It's definitely Worf. I don't think it's fair to say Worf tried. How many episodes was Alexander even in? As a viewer I only saw him try like 3 episodes or something and give up. You can try and explain how a lot of shit happens in their world we don't see, that the time between episodes represents weeks or years, but as a viewer I just get those few interactions and then he's gone.
And Worf also did that stupid rite to take that other kid as a brother and we never see that kid again either.
Worf went to
counselling to try and have a better working relationship with his son. If he was a human, he'd be the type of man to not want to talk about his feelings. As a Klingon who is constantly surrounded by 24th century humans and their open willingness to talk about their feelings and everything else he finds embarrassing about them and all of humanity, that had to be hard for him. Yet he was more than reasonable about trying to work things through fairly for both of them. There are human men who would never even try. I know from experience. My father point blank refused to go to any type of counselling because he knew he'd be told he was wrong. Decades later he's paid for that decision.
That Worf tried at all tells me he really did love his son and wanted things to work out between them. Also, we really shouldn't look on that rite as a measure of Worf as a parent just because the writers were never interested enough to revisit what that meant, nor the studio willing enough to pay the original writers for the use of their character.

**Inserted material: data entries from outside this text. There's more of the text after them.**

-- ==== Sys2Proof/Laws/PerInstr.lean ====
section
/-! SUPPORT. What holds of every constructor of Instr as syntax: a row of Belex is a row of the opcode table and no DSP
instruction. -/

namespace Sys2Proof.Laws.Rows

open Sys2Proof.Machine

/-- A command that Belex carries has a row of the opcode table and is no DSP instruction. -/
def Statement (i : Instr) : Prop := ∀ opc c, commandOf i = some (opc, c) → (opInfo opc).isSome = true ∧ dspOf i = none
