/-! What an advance of Device Time leaves readable as before. -/

@[simp] theorem State.advance_get_conf (s : State) (t i : Nat) : (s.advance t).conf i = s.conf i := rfl
@[simp] theorem State.advance_get_leg (s : State) (t i : Nat) : (s.advance t).leg i = s.leg i := rfl
@[simp] theorem State.advance_get_flow (s : State) (t i : Nat) : (s.advance t).flow i = s.flow i := rfl
@[simp] theorem State.advance_get_func (s : State) (t i : Nat) : (s.advance t).func i = s.func i := rfl
@[simp] theorem State.advance_get_legsOf (s : State) (t i : Nat) : (s.advance t).legsOf i = s.legsOf i := rfl
@[simp] theorem State.advance_get_flowsOf (s : State) (t i : Nat) : (s.advance t).flowsOf i = s.flowsOf i := rfl
@[simp] theorem State.advance_get_confOf (s : State) (t i : Nat) : (s.advance t).confOf i = s.confOf i := rfl
@[simp] theorem State.advance_get_isClosing (s : State) (t i : Nat) : (s.advance t).isClosing i = s.isClosing i := rfl
@[simp] theorem State.advance_get_mix (s : State) (t i : Nat) : (s.advance t).mix i = s.mix i := rfl
@[simp] theorem State.advance_get_fnExists (s : State) (t i : Nat) : (s.advance t).fnExists i = s.fnExists i := rfl
@[simp] theorem State.advance_get_fnMasters (s : State) (t i : Nat) : (s.advance t).fnMasters i = s.fnMasters i := rfl
@[simp] theorem State.advance_get_windowOpen (s : State) (t i : Nat) : (s.advance t).windowOpen i = s.windowOpen i := rfl
@[simp] theorem State.advance_get_dec (s : State) (t i : Nat) : (s.advance t).dec i = s.dec i := rfl
@[simp] theorem State.advance_get_enc (s : State) (t i : Nat) : (s.advance t).enc i = s.enc i := rfl
@[simp] theorem State.advance_get_splice (s : State) (t i : Nat) : (s.advance t).splice i = s.splice i := rfl
@[simp] theorem State.advance_get_cluster (s : State) (t i : Nat) : (s.advance t).cluster i = s.cluster i := rfl
@[simp] theorem State.advance_get_stack (s : State) (t i : Nat) : (s.advance t).stack i = s.stack i := rfl
@[simp] theorem State.advance_get_core (s : State) (t i : Nat) : (s.advance t).core i = s.core i := rfl
@[simp] theorem State.advance_get_sourceSet (s : State) (t i : Nat) : (s.advance t).sourceSet i = s.sourceSet i := rfl
@[simp] theorem State.advance_get_tile (s : State) (t i : Nat) : (s.advance t).tile i = s.tile i := rfl
@[simp] theorem State.advance_get_unitOf (s : State) (t i : Nat) : (s.advance t).unitOf i = s.unitOf i := rfl
@[simp] theorem State.advance_get_spliceLive (s : State) (t i : Nat) : (s.advance t).spliceLive i = s.spliceLive i := rfl
@[simp] theorem State.advance_get_spliceObj (s : State) (t i : Nat) : (s.advance t).spliceObj i = s.spliceObj i := rfl
@[simp] theorem State.advance_get_sapPort (s : State) (t i : Nat) : (s.advance t).sapPort i = s.sapPort i := rfl
@[simp] theorem State.advance_owner (s : State) (t ty i : Nat) : (s.advance t).owner ty i = s.owner ty i := rfl
@[simp] theorem State.advance_dramLive (s : State) (t : Nat) : (s.advance t).dramLive = s.dramLive := rfl

/-- DT after an advance: never earlier than before (R660). -/
theorem State.now_le_advance (s : State) (t : Nat) : s.now ≤ (s.advance t).now := Nat.le_max_left ..

end Sys2Proof.Machine
end

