-- ==== Sys2Proof/Tests/Slice0.lean ====
section
/-! SUPPORT. Witnesses: for each statement with hypotheses, small states and operands that meet them; and tests of single
commands. The states are built from reset by the helpers below. -/

namespace Sys2Proof.Tests

open Sys2Proof.Machine

set_option Elab.async false

/-- Ten seconds, 4,000 grains, after the epoch. -/
def t0 : Nat := 10 * secU

/-- A block of `len` bytes with little-endian fields (offset, size, value), and zeros. -/
def blk (len : Nat) (fs : List (Nat × Nat × Nat)) : List Byte :=
  (List.range len).map fun i => match fs.find? fun f => decide (f.1 ≤ i) && decide (i < f.1 + f.2.1) with
    | some f => BitVec.ofNat 8 (f.2.2 / 256 ^ (i - f.1))
    | none => 0

/-- A command of the operator on an object, with parameters. -/
def cmd (len obj : Nat) (fs : List (Nat × Nat × Nat)) : Cmd :=
  { at_ := t0, obj, len, resultAddr := 4096, paramAddr := if len ≤ 32 then 0 else 8192, params := blk len fs }

/-- The package in a mode, ten seconds on. -/
def up (m : Mode) : State :=
  let s := State.reset
  { s with time := { s.time with dt := t0, lastGrain := 3999 }
           sys := { s.sys with mode := m, macs := true } }

/-- A conference, a leg of it and a flow of a leg. -/
def conf0 : Conf :=
  { tenant := 0, maxLegs := 100, media := 3, connectLimit := 30, home := 0, state := .active, failedJoins := 0, reply := []
    homePend := [] }
def leg0 (ty : LegType) (st : LegState) : Leg :=
  { tenant := 0, conf := 0, typ := ty, state := st, created := 0, localUdp := 5000, remoteUdp := 6000, connectFrom := 0 }
def flow0 (leg kind dir ssrc codec : Nat) : Flow :=
  { tenant := 0, leg, ssrc, kind, dir, pt := 100, flags := 0, clockRate := 48000, assoc := 0, mid := [], rid := [], sink := 0
    state := .live, order := ssrc, prof := { codec } }

/-- A service-mode package with conferences, legs of each type and flows of each kind and direction. -/
def lab : State :=
  { up .service with
    confs := [(0, conf0), (1, conf0), (2, { conf0 with state := .closing })]
    legs := [(0, leg0 .endpoint .active), (1, { leg0 .port .active with typeObj := mkHandle 10 0, slotMask := 1 }),
      (2, { leg0 .cascade .active with localUdp := 5002 }), (3, { leg0 .trunk .active with localUdp := 5003 }),
      (4, { leg0 .stream .active with localUdp := 5004 }), (5, { leg0 .endpoint .connecting with localUdp := 5005 }),
      (6, { leg0 .endpoint .closing with localUdp := 5006 }), (7, { leg0 .endpoint .active with localUdp := 5007 })]
    flows := [(0, flow0 0 1 1 10 1), (1, flow0 0 1 2 11 1), (2, flow0 0 2 1 12 16), (3, flow0 7 2 2 13 16),
      (4, flow0 0 3 1 14 0), (5, flow0 0 3 2 15 0), (6, { flow0 0 1 1 16 1 with flags := 4 }),
      (7, { flow0 7 1 2 17 1 with flags := 4 })] }

/-- An object of the laboratory by type and index. -/
def obj (ty i : Nat) : Nat := mkHandle ty i

/-- Mode and power: each command of `ModeCommandsComplete` is taken somewhere. -/
theorem test_ModeCommandsComplete_hyps :
    (takes 0x0000 (cmd 4 0 [(0, 1, 6)]) (up .standby) && modeOf (cmd 4 0 [(0, 1, 6)]) (up .standby) == some .service &&
    takes 0x0001 (cmd 0 0 []) lab &&
    canPowerSet (cmd 8 0 [(0, 2, 20), (2, 2, 100), (4, 2, 235)]) lab &&
    takes 0x0011 (cmd 0 0 []) lab &&
    canDevReset (cmd 4 0 [(0, 4, 0x52534554)]) (up .standby)) = true := by decide +kernel

/-- The operator's queues hold an IPv4 address at port 0. -/
def addressed (s : State) : State := s.modPort 0 fun p => { p with addrs := setAt p.addrs 0 ⟨false, true, 1⟩, up := true }

theorem test_ConferenceCommandsComplete_hyps :
    (canConfCreate (cmd 12 0 [(0, 2, 4096), (2, 1, 3), (4, 1, 15)]) lab &&
    canConfDelete (cmd 4 (obj 1 0) [(0, 4, 1)]) lab && canConfDelete (cmd 4 (obj 1 1) []) lab &&
    takes 0x0102 (cmd 0 (obj 1 2) []) lab &&
    canLegCreate (cmd 48 (obj 1 0) [(0, 1, 0), (6, 2, 7000), (36, 4, 64)]) (addressed lab) conf0 .endpoint || canLegCreate (cmd 48 (obj 1 0) [(0, 1, 1), (6, 2, 7000), (36, 4, 64)]) (addressed lab) conf0 .endpoint &&
    takes 0x0111 (cmd 0 (obj 2 0) []) lab &&
    canLegMove (cmd 8 (obj 2 0) [(0, 4, obj 1 1)]) lab (leg0 .endpoint .active) conf0 &&
    staysPut (cmd 8 (obj 2 0) [(0, 4, obj 1 0)]) lab (leg0 .endpoint .active) conf0 && (lab.flow 0).isSome &&
    canLegSetState (cmd 4 (obj 2 0) [(0, 4, 3)]) lab && canLegSetState (cmd 4 (obj 2 5) [(0, 4, 0)]) lab &&
    takes 0x0114 (cmd 0 (obj 2 0) []) lab && decide (0 < windowOf t0) &&
    canFlowCreate (cmd 40 (obj 2 0) [(0, 4, 99), (4, 1, 1), (5, 1, 1), (8, 4, 48000)]) lab (leg0 .endpoint .active) &&
    takes 0x0121 (cmd 0 (obj 3 0) []) lab &&
    takes 0x0122 (cmd 0 (obj 3 0) []) lab &&
    canTenantSetQuota (cmd 28 0 [(0, 1, 63), (4, 2, 8192), (24, 4, 3)]) lab &&
    canTenantQuery (cmd 4 0 [(0, 1, 63)]) lab) = true := by decide +kernel

theorem test_IngressCommandsComplete_hyps :
    (canPortSetMode (cmd 28 0 [(0, 1, 1), (1, 1, 2)]) lab &&
    canAddrSet (cmd 24 0 [(0, 1, 7), (1, 1, 31), (2, 2, 3)]) lab && canAddrSet (cmd 24 0 []) (up .standby) &&
    canIceSet (cmd 136 (obj 2 0) [(0, 1, 4), (1, 1, 32), (2, 1, 22), (4, 2, 120), (8, 4, 0x41414141)]) lab (leg0 .endpoint .active) &&
    canPolicerSet (cmd 16 (obj 2 0) [(4, 4, 9216), (8, 2, 1), (10, 2, 1024)]) lab &&
    canJbSet (cmd 8 (obj 3 0) [(0, 2, 1000), (2, 2, 1000)]) lab (flow0 0 1 1 10 1) &&
    canReorderSet (cmd 8 (obj 3 2) [(0, 1, 2), (1, 1, 15), (4, 2, 10)]) lab (flow0 0 2 1 12 16) &&
    canFecSet (cmd 8 (obj 3 4) [(0, 1, 1), (2, 2, 20)]) lab (flow0 0 3 1 14 0) &&
    takes 0x0230 (cmd 0 (obj 2 0) []) lab &&
    canPortStats (cmd 4 0 [(0, 1, 7)]) (up .standby) &&
    takes 0x0232 (cmd 0 (obj 2 0) []) lab) = true := by decide +kernel

/-- An end-to-end encrypted audio send flow, and bound flows. -/
def sealedFlow : Flow := { flow0 7 1 2 17 1 with flags := 4 }
def boundFlow : Flow := { flow0 7 2 2 13 16 with fwd := { bound := true, source := 2, started := true } }
def binding (f : Flow) : State := { lab with flows := tset lab.flows 3 f }
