-- ==== Sys2Proof/Machine/Bus.lean ====
section
/-! DEFINITION. The two bus transactions (R140, R141): each is admitted in every state and completes in one step. -/

namespace Sys2Proof.Machine

/-- `BUS_WRITE` (R140, R30 to R35, R130, R352). -/
def execBusWrite (idx : HostReg) (data : Word) (s : State) : Result := .next (hostWrite idx data s)

/-- `BUS_READ` (R140, R35). -/
def execBusRead (idx : HostReg) (s : State) : Result := .next (hostRead idx s)

end Sys2Proof.Machine
end

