-- ==== Sys2Proof/Tests/Slice0.lean ====
section
/-! SUPPORT. Tests. Words and expected values are those of the spec's test vectors (95_test_vectors.md, the section named at
each group), written out by hand; and, at the end, witnesses: for each statement with hypotheses a concrete state and operands
that meet them together. -/

namespace Sys2Proof.Tests

open Sys2Proof Sys2Proof.Machine

/-! ## Helpers -/

/-- Just after reset, with these operands written. -/
def withOperands (a b c : Word) : State :=
  { State.reset with bank := { State.reset.bank with opa := a, opb := b, opc := c } }

/-- The command word `w` has just been accepted with these operands. -/
def demo (w a b c : Word) : State := accept w (withOperands a b c)

/-- RES0, RES1, RES2 and STATUS after a step. -/
def report : Result → Option (List Word)
  | .next t => some [t.bank.res0, t.bank.res1, t.bank.res2, t.bank.status.word]
  | .fault _ => none
  | .refused _ => none

/-- STATUS after a step. -/
def statusAfter : Result → Option Word
  | .next t => some t.bank.status.word
  | .fault _ => none
  | .refused _ => none

/-- What the last read returned, after a step. -/
def respAfter : Result → Option Word
  | .next t => t.env.resp
  | .fault _ => none
  | .refused _ => none

/-- SEQ after a step. -/
def seqAfter : Result → Option SeqState
  | .next t => some t.seq
  | .fault _ => none
  | .refused _ => none

/-! ## Well-formedness: each check refuses an ill-formed term (R123 case 1) -/

theorem test_wellFormed_refuses_convert : (Instr.convert .binary64 .reserved5 .assertFinite).wellFormed = false := by decide

theorem test_wellFormed_refuses_policy : (Instr.policy .binary32 .reserved6 .ignore).wellFormed = false := by decide

theorem test_wellFormed_refuses_ivcmp : (Instr.ivcmp .binary64 .reserved7 .assertFinite).wellFormed = false := by decide

theorem test_wellFormed_admits_unused_mode : (Instr.classify .binary32 .reserved5 .ignore).wellFormed = true ∧
    (Instr.convert .binary64 .fast .ignore).wellFormed = true := by decide

/-! ## Decoding: words of section 2 of the test vectors, one for every constructor -/

theorem test_decode_convert : (decodeCmd 0x101).toOption = some (.convert .binary64 .rne .assertFinite) ∧
    (decodeCmd 0x1101).toOption = some (.convert .binary64 .rne .ignore) ∧
    (decodeCmd 0x201).toOption = some (.convert .binary32 .rtz .assertFinite) := by decide

theorem test_decode_reserved_mode : (decodeCmd 0xB01).toOption = some (.convert .binary64 .reserved5 .assertFinite) := by
  decide

theorem test_decode_classify : (decodeCmd 0x102).toOption = some (.classify .binary64 .rne .assertFinite) := by decide

theorem test_decode_policy : (decodeCmd 0x603).toOption = some (.policy .binary32 .rup .assertFinite) ∧
    (decodeCmd 0x903).toOption = some (.policy .binary64 .fast .assertFinite) := by decide

theorem test_decode_mulw : (decodeCmd 0x10).toOption = some (.mulw .binary32 .rne .assertFinite) ∧
    (decodeCmd 0x1110).toOption = some (.mulw .binary64 .rne .ignore) := by decide

theorem test_decode_mulwhi : (decodeCmd 0x11).toOption = some (.mulwhi .binary32 .rne .assertFinite) := by decide

theorem test_decode_mul192 : (decodeCmd 0x12).toOption = some (.mul192 .binary32 .rne .assertFinite) := by decide

theorem test_decode_flog10p2 : (decodeCmd 0x20).toOption = some (.flog10p2 .binary32 .rne .assertFinite) := by decide

theorem test_decode_flog2p10 : (decodeCmd 0x21).toOption = some (.flog2p10 .binary32 .rne .assertFinite) := by decide

theorem test_decode_cache : (decodeCmd 0x130).toOption = some (.cache .binary64 .rne .assertFinite) := by decide

theorem test_decode_ivcmp : (decodeCmd 0x540).toOption = some (.ivcmp .binary64 .rdn .assertFinite) := by decide

theorem test_decode_isprodint : (decodeCmd 0x41).toOption = some (.isprodint .binary32 .rne .assertFinite) := by decide

theorem test_decode_busWrite : (decodeTxn 0x93FF0000000000000).toOption = some (.busWrite .opa 0x3FF0000000000000) ∧
    (decodeTxn 0xC0000000000000005).toOption = some (.busWrite .res0 5) ∧
    (decodeTxn 0x80000000000000101).toOption = some (.busWrite .cmd 0x101) := by decide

You should rewatch Sons and Daughters. Worf goes years without even speaking to Alexander for no other reason than working on their relationship was too much effort and it was easier to just not and let it slide rather than confront the issue. Should have picked up a subspace phone once in a while.
It's been a while since I watched either TNG or DS9, true. But I still find people voting for Worf ridiculous. Dukat planned on murdering his daughter himself because her existence was politically damaging to him. Worf trying and failing as a father, yet still loving his son and wanting the best for him does not at all compare. It's utterly absurd to me that people are viewing Worf - as an imperfect man and a self-admitted failure of a parent - as
worse than Dukat, Tain or Hansen who thought bringing his young child with him on a study of the most deadly adversary in the galaxy was a good idea, or any other horrible parent we may find in Star Trek.
It's absolutely perfect ResetEra though, I'll give you that.